(Task description): For each record below, give an exact transcription.
--- START ---
-- ==== Sys2Proof/Machine/Observe.lean ====
section
/-! DEFINITION. What observers are told (60_exceptions.md R262, R263): the FetchAt notification, every phase transition, every
write to a slot of the register file, and the Bus registers and OUT_BUSY as they change, whether the engine writes them or the
host's reset or run. The form of a notification is a DESIGN CHOICE, safe (log 23): it is a function of the state; nothing reads
it back, so no observer can change anything. -/

namespace Sys2Proof.Machine

/-- One notification. -/
inductive Notice where
  /-- FetchAt(PC), the address about to be fetched (R262, D24). -/
  | fetchAt (pc : Word)
  /-- The phase that is due from now on. -/
  | phase (p : Phase)
  /-- Slot `i` of the register file is written with `w`. -/
  | slot (i : Fin 23) (w : Word)
  | busAddr (w : Word)
  | busData (w : Word)
  | busCtrl (c : BusCtrl)
  | outBusy (busy : Bool)
  deriving DecidableEq, Repr

/-- A register an instruction can name, as a slot of the file (10_state.md R23). -/
def slotOfReg (r : Reg) : Fin 23 := ⟨r.val, by omega⟩

/-- What the observers are told of one micro-step performed in `s` with the values `h`. -/
def Micro.notices (s : State) (h : Held) : Micro → List Notice
  | .wait _ => []
  | .notifyFetch => [.fetchAt s.pc]
  | .busAddr a => [.busAddr (a.value s)]
  | .busCtrl c => [.busCtrl c]
  | .memRead _ => []
  | .busData => [.busData h.val]
  | .memWrite _ => []
  | .latchInstruction => [.slot 17 h.val, .slot 16 (s.pc + 1#32)]
  | .storeIr => [.slot 18 s.cir]
  | .holdReg _ => []
  | .operands a b => [.slot 19 (s.operandA a), .slot 20 (s.operandB b)]
  | .alu op => [.slot 21 (op.apply h.opA h.opB)]
  | .writeReg rd => [.slot (slotOfReg rd) h.val]
  | .writeFlags => [.slot 22 h.val]
  | .readFlags => []
  | .branch c target => if c.holds h.val then [.slot 16 (branchTarget target)] else []
  | .holdOperand _ => []
  | .outBusy busy => [.outBusy busy]
  | .outByte => []
  | .halt => [.phase .fetch]
  | .raiseIllegal => []

/-- What the observers are told of a micro-step that is performed in `s` with `rest` to do after it: its own notifications, and the
phase transition when it completes its phase. -/
def State.performNotices (s : State) (op : Micro) (rest : List Micro) (h : Held) : List Notice :=
  op.notices s h ++
    match op.run s.phase s h, rest with
    | .goes _ _, [] => [.phase s.phase.next]
    | _, _ => []

/-- What the observers are told of a host control that is carried out: the register, Bus and OUT_BUSY writes of reset and its
PHASE <- FETCH (70_reset_and_hazards.md R280), and the PHASE <- FETCH of run (R283). -/
def HostEvent.notices : HostEvent → List Notice
  | .reset =>
    (List.finRange 23).map (fun i => .slot i 0#32)
      ++ [.busAddr 0#32, .busData 0#32, .busCtrl .idle, .outBusy false, .phase .fetch]
  | .run => [.phase .fetch]
  | .load _ => []
  | .pause => []
  | .resume => []
  | .step => []
  | .cancel => []

/-- What the observers are told of the host's actions of one turn; a reset or run that has to wait is not carried out (`deliver`). -/
def deliverNotices : List HostEvent → State → List Notice
  | [], _ => []
  | e :: es, s =>
    if e.needsStop && decide (s.status = .running) then [] else e.notices ++ deliverNotices es (e.apply s)

/-- What the observers are told of the host's turn. -/
def State.hostNotices (s : State) : List Notice :=
  match s.agenda with
  | [] => []
  | es :: later => deliverNotices es { s with agenda := later }

/-- What the observers are told of the next `tick`: of the host's turn where it has one, and of the micro-step where it is
performed. A wait whose check finds the token set is not performed, so nothing is told of it (40_engine.md R143, R154). -/
def State.notices (s : State) : List Notice :=
  if s.status = .running then
    match s.inPhase with
    | none => s.hostNotices
    | some ⟨[], _⟩ => [.phase s.phase.next]
    | some ⟨.wait k :: rest, h⟩ =>
      s.hostNotices ++ if (hostTurn s).cancelSeen then [] else (hostTurn s).performNotices (.wait k) rest h
    | some ⟨op :: rest, h⟩ => s.performNotices op rest h
  else s.hostNotices

end Sys2Proof.Machine
end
--- END ---
(Written solution):
-- ==== Sys2Proof/Machine/Observe.lean ====
section
/-! DEFINITION. What observers are told (60_exceptions.md R262, R263): the FetchAt notification, every phase transition, every
write to a slot of the register file, and the Bus registers and OUT_BUSY as they change, whether the engine writes them or the
host's reset or run. The form of a notification is a DESIGN CHOICE, safe (log 23): it is a function of the state; nothing reads
it back, so no observer can change anything. -/

namespace Sys2Proof.Machine

/-- One notification. -/
inductive Notice where
  /-- FetchAt(PC), the address about to be fetched (R262, D24). -/
  | fetchAt (pc : Word)
  /-- The phase that is due from now on. -/
  | phase (p : Phase)
  /-- Slot `i` of the register file is written with `w`. -/
  | slot (i : Fin 23) (w : Word)
  | busAddr (w : Word)
  | busData (w : Word)
  | busCtrl (c : BusCtrl)
  | outBusy (busy : Bool)
  deriving DecidableEq, Repr

/-- A register an instruction can name, as a slot of the file (10_state.md R23). -/
def slotOfReg (r : Reg) : Fin 23 := ⟨r.val, by omega⟩

/-- What the observers are told of one micro-step performed in `s` with the values `h`. -/
def Micro.notices (s : State) (h : Held) : Micro → List Notice
  | .wait _ => []
  | .notifyFetch => [.fetchAt s.pc]
  | .busAddr a => [.busAddr (a.value s)]
  | .busCtrl c => [.busCtrl c]
  | .memRead _ => []
  | .busData => [.busData h.val]
  | .memWrite _ => []
  | .latchInstruction => [.slot 17 h.val, .slot 16 (s.pc + 1#32)]
  | .storeIr => [.slot 18 s.cir]
  | .holdReg _ => []
  | .operands a b => [.slot 19 (s.operandA a), .slot 20 (s.operandB b)]
  | .alu op => [.slot 21 (op.apply h.opA h.opB)]
  | .writeReg rd => [.slot (slotOfReg rd) h.val]
  | .writeFlags => [.slot 22 h.val]
  | .readFlags => []
  | .branch c target => if c.holds h.val then [.slot 16 (branchTarget target)] else []
  | .holdOperand _ => []
  | .outBusy busy => [.outBusy busy]
  | .outByte => []
  | .halt => [.phase .fetch]
  | .raiseIllegal => []

/-- What the observers are told of a micro-step that is performed in `s` with `rest` to do after it: its own notifications, and the
phase transition when it completes its phase. -/
def State.performNotices (s : State) (op : Micro) (rest : List Micro) (h : Held) : List Notice :=
  op.notices s h ++
    match op.run s.phase s h, rest with
    | .goes _ _, [] => [.phase s.phase.next]
    | _, _ => []

/-- What the observers are told of a host control that is carried out: the register, Bus and OUT_BUSY writes of reset and its
PHASE <- FETCH (70_reset_and_hazards.md R280), and the PHASE <- FETCH of run (R283). -/
def HostEvent.notices : HostEvent → List Notice
  | .reset =>
    (List.finRange 23).map (fun i => .slot i 0#32)
      ++ [.busAddr 0#32, .busData 0#32, .busCtrl .idle, .outBusy false, .phase .fetch]
  | .run => [.phase .fetch]
  | .load _ => []
  | .pause => []
  | .resume => []
  | .step => []
  | .cancel => []

/-- What the observers are told of the host's actions of one turn; a reset or run that has to wait is not carried out (`deliver`). -/
def deliverNotices : List HostEvent → State → List Notice
  | [], _ => []
  | e :: es, s =>
    if e.needsStop && decide (s.status = .running) then [] else e.notices ++ deliverNotices es (e.apply s)

/-- What the observers are told of the host's turn. -/
def State.hostNotices (s : State) : List Notice :=
  match s.agenda with
  | [] => []
  | es :: later => deliverNotices es { s with agenda := later }

/-- What the observers are told of the next `tick`: of the host's turn where it has one, and of the micro-step where it is
performed. A wait whose check finds the token set is not performed, so nothing is told of it (40_engine.md R143, R154). -/
def State.notices (s : State) : List Notice :=
  if s.status = .running then
    match s.inPhase with
    | none => s.hostNotices
    | some ⟨[], _⟩ => [.phase s.phase.next]
    | some ⟨.wait k :: rest, h⟩ =>
      s.hostNotices ++ if (hostTurn s).cancelSeen then [] else (hostTurn s).performNotices (.wait k) rest h
    | some ⟨op :: rest, h⟩ => s.performNotices op rest h
  else s.hostNotices

end Sys2Proof.Machine
end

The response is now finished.